Les reliques plus nombreuses encore qui rejoignirent l’Occident après la prise de Constantinople en 1204 furent également présentées dans des reliquaires où elles étaient visibles, ce qui était neuf, mais non amovibles comme en Orient: les institutions ecclésiastiques occidentales tenaient ainsi compte de la proximité inédite avec les reliques dont les croisés avaient fait l’expérience en Orient, tout en affirmant leur propre autorité sur ces objets. Classiquement, l’auteur met en rapport ce type de dispositif avec une prescription du concile de Latran de 1215, qui interdisait d’exposer les anciennes reliques hors de leurs châsses dans le but d’en obtenir un gain financier (ut antique reliquie amodo extra capsam nullatenus ostendantur nex exponantur uenales). Mais on peut douter que ce passage ait eu une conséquence sur la forme des reliquaires, et ce n’était pas en tous cas son but premier : il portait avant tout sur la pratique des quêtes itinérantes avec des reliques [5], extra capsam devant se référer à des reliquaires fixes dans les églises et uenales paraissant désigner le recueil d’aumônes plutôt qu’une vente, comme on l’affirme souvent, laquelle exigerait plutôt le secret qu’une exposition publique. Ceci ne saurait d’ailleurs concerner les reliques de Constantinople, nouvellement acquises et non « anciennes » au sens du texte. La majeure partie du butin de Constantinople est perdue, mais la cathédrale de Halberstadt conserve des reliques constantinopolitaines de la croix et de divers saints qui furent montées visiblement dans deux bras reliquaires [6] et dans un «tableau» qui a pu être un autel portatif, lesquels montrent que l’on s’employa à créer des reliquaires exhibant les reliques orientales en tant que telles, comme des trophées, et correspondant en même temps à des types occidentaux traditionnels. Il en va de même pour la réception artistique de la grande staurothèque byzantine aujourd’hui à Limburg an der Lahn.

Le livre s’achève sur plusieurs dossiers postérieurs, considérés dans la continuité des innovations liées aux croisades et rassemblés sous l’expression de «proximité de la sainteté » (das nahe Heilige). Ceci évoque la « proximité de la grâce» (nahe Gnade) dont Berndt Hamm, non cité, qualifie de façon générale les supports de dévotion de la fin du Moyen Âge [7], et pose finalement le problème de la portée des résultats de l’enquête.
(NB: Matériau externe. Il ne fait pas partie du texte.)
-- ==== Sys2Proof/Machine/PriceRequests.lean ====
section
/-! DEFINITION. Machine/PriceRequests: the requests of the price table (3.4 to 3.7), and replies in parts (R182). -/

namespace Sys2Proof.Machine

/-! ## Replies in parts (R182) -/

/-- How many entries fit into a number of bytes, from the front. -/
def fitting : Nat → List (List Byte) → Nat
  | _, [] => 0
  | room, e :: es => if e.length ≤ room then fitting (room - e.length) es + 1 else 0

/-- R182: the payload bytes a reply has beside its status (log 21). -/
def contentMax : Nat := 1028

/-- R182: a list carried from a first entry (counting from 1; the whole list when none is named), as many whole entries as fit
beside `fixed` other bytes, and the continuation index. None when the index lies beyond the list's end (log 20). -/
def inParts (es : List (List Byte)) (start : Option Nat) (fixed : Nat) : Option (List Byte × List Byte) :=
  let first := start.getD 1
  if first = 0 ∨ (start.isSome ∧ es.length < first) then none
  else
    let rest := es.drop (first - 1)
    let n := fitting (contentMax - fixed - 2) rest
    some (u1 n ++ (rest.take n).flatten, u1 (if n < rest.length then first + n else 0))

/-- R182: a reply of fields before the long list, the list, and fields after it. -/
def partsReply (before : List Byte) (es : List (List Byte)) (after : List Byte) (start : Option Nat) : List Byte :=
  match inParts es start (before.length + after.length) with
  | none => refusal .badArgument
  | some (list, next) => okReply (before ++ list ++ after ++ next)

/-! ## Staging (R46 to R50) -/

/-- The reply to an accepted STAGE_PLU or STAGE_KEY_PAGE: position and list length. -/
def stageReply (t : PriceTable) (position : Nat) : List Byte := okReply (u1 position ++ u1 t.changes.length)

/-- R46: STAGE_PLU. -/
def State.stagePlu (a : PluArgs) (s : State) : State × List Byte :=
  match a.version with
  | none => (s, refusal .badArgument)
  | some v =>
    match s.price.stagePlu v with
    | none => (s, refusal .full)
    | some (t, i) => (s.onPrice fun _ => t, stageReply t i)

/-- STAGE_PLU (R46). -/
def execStagePlu (s : State) : Host.Outcome State Fault Refusal := s.request 0x20 (withArgs parsePlu State.stagePlu)

/-- R47: STAGE_DELETE. -/
def State.stageDelete (n : Nat) (s : State) : State × List Byte :=
  if n < 1 ∨ 9999 < n then (s, refusal .badArgument)
  else
    match s.price.stageDelete n with
    | .error status => (s, refusal status)
    | .ok (t, position) => (s.onPrice fun _ => t, okReply (u1 t.changes.length ++ encOpt u1 position))

/-- STAGE_DELETE (R47). -/
def execStageDelete (s : State) : Host.Outcome State Fault Refusal := s.request 0x21 (withArgs parseNumber2 State.stageDelete)

/-- R48: STAGE_KEY_PAGE. -/
def State.stageKeyPage (a : PageArgs) (s : State) : State × List Byte :=
  match stationOf a.channel, pageNameOf a.page with
  | some st, some name =>
    if a.content.inRange then
      match s.price.stage (.page st name a.content) with
      | none => (s, refusal .full)
      | some (t, i) => (s.onPrice fun _ => t, stageReply t i)
    else (s, refusal .badArgument)
  | _, _ => (s, refusal .badArgument)

/-- STAGE_KEY_PAGE (R48). -/
def execStageKeyPage (s : State) : Host.Outcome State Fault Refusal := s.request 0x22 (withArgs parsePage State.stageKeyPage)

/-- DISCARD_STAGE (R50). -/
def execDiscardStage (s : State) : Host.Outcome State Fault Refusal :=
  s.request 0x23 (noArgs fun s => (s.onPrice fun t => { t with changes := [] }, okReply []))

/-! ## Publication and forced adoption (R51, R52, R57) -/

/-- R52: an accepted publication: every free channel adopts at once. -/
def State.publishNow (s : State) : State := stations.foldl State.adoptIfFree (s.onPrice PriceTable.publish)

/-- R51, R52: PUBLISH. -/
def State.publish (s : State) : State × List Byte :=
  match s.price.publishCheck with
  | some status => (s, refusal status)
  | none =>
    let t := s.publishNow
    (t, okReply (u4 t.price.generation ++ u1 t.price.record.length))

/-- PUBLISH (R52). -/
def execPublish (s : State) : Host.Outcome State Fault Refusal := s.request 0x24 (noArgs State.publish)

/-- R57: one channel is forced. -/
def State.forceChannel (s : State) (st : Station) : State :=
  let t := s.endRun st .priceForced
  let t := if t.channels[st].selection.isSome then t.clearSelection st else t
  (t.setMessage st .priceChanged).adopt st

/-- R57: FORCE_ADOPTION. DESIGN CHOICE (log 42): with adoption pending no, the OK carries the count 0. -/
def State.forceAdoption (s : State) : State × List Byte :=
  (s.price.record.foldl State.forceChannel s, okReply (u1 s.price.record.length))

/-- FORCE_ADOPTION (R57). -/
def execForceAdoption (s : State) : Host.Outcome State Fault Refusal := s.request 0x25 (noArgs State.forceAdoption)

/-! ## Reading (R58, R59) -/

/-- R58: the view selector: 0 ACTIVE, 1 RETAINED. RETAINED needs a pending adoption. -/
def State.viewOf (s : State) (view : Nat) : Except Status Bool :=
  match boolOf view with
  | none => .error .badArgument
  | some previous => if previous ∧ s.price.pending = false then .error .state else .ok previous

/-- R58: the version a PLU target reads. -/
def State.readVersion (s : State) (previous exact : Bool) (n : Nat) : Option PluVersion :=
  if exact then (s.price.view previous).find? fun v => v.number == n else s.price.next previous n

/-- R58: READ_PLU. -/
def State.readPlu (a : ReadPluArgs) (s : State) : List Byte :=
  match a with
  | .other => refusal .badArgument
  | .plu n view mode =>
    match boolOf mode with
    | none => refusal .badArgument
    | some next =>
      if n < 1 ∨ 9999 < n then refusal .badArgument
      else
        match s.viewOf view with
        | .error status => refusal status
        | .ok previous =>
          match s.readVersion previous (!next) n with
          | none => refusal .notFound
          | some v => okReply (v.bytes ++ u4 v.generation)
  | .page channel page view =>
    match stationOf channel, pageNameOf page with
    | some st, some name =>
      match s.viewOf view with
      | .error status => refusal status
      | .ok previous => okReply (s.price.viewPage previous st name).bytes
    | _, _ => refusal .badArgument

/-- READ_PLU (R58). -/
def execReadPlu (s : State) : Host.Outcome State Fault Refusal :=
  s.request 0x26 (withArgs parseReadPlu fun a s => (s, s.readPlu a))

/-- R59: a channel's pinned generation and holding. -/
def State.pinBytes (s : State) (st : Station) : List Byte :=
  u4 s.channels[st].pinned ++ u1 (s.holdingCode st)

/-- R59: READ_ADOPTION. DESIGN CHOICE (log 41): the eight channels' items are sent in channel order with no count and no channel
number; (log 74): a change-set entry has its kind byte and no form byte beside it. -/
def State.readAdoption (start : Option Nat) (s : State) : List Byte :=
  partsReply
    (u4 s.price.generation ++ encBool s.price.pending ++ encList encStation s.price.record ++ stations.flatMap s.pinBytes
      ++ u2 s.price.versions.length ++ u2 s.price.projected)
    (s.price.changes.map Change.bytes) (u1 s.price.retained.length) start

/-- READ_ADOPTION (R59). -/
def execReadAdoption (s : State) : Host.Outcome State Fault Refusal :=
  s.request 0x27 (withArgs parseContinuation fun start s => (s, s.readAdoption start))

end Sys2Proof.Machine
end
L’auteure explique bien que sa recherche s’inscrit au terme d’une tradition historiographique remontant à l’Allemagne des années 1930, lorsque le mouvement de renouveau liturgique identifia une «dévotion visuelle» gothique (Schaufrömmigkeit) qui fut présentée comme une perversion individualiste de la piété collective romane, avant que l’histoire de l’art n’y voie au contraire, dans les décennies suivantes, un moment de libération, voire de subversion. L’expression a surtout permis de qualifier une série de phénomènes apparemment convergents, tels le rite de l’élévation de l’hostie ou une nouvelle attention naturaliste, mais elle échoue finalement à en fournir une véritable explication. Devant cette difficulté, G. Toussaint s’attache à une question spécifique, la précise, et y répond par un ouvrage de synthèse soigné dans sa facture, de lecture aisée et enrichi d’un index, qui rendra service aux historiens des croisades, des reliques et du regard.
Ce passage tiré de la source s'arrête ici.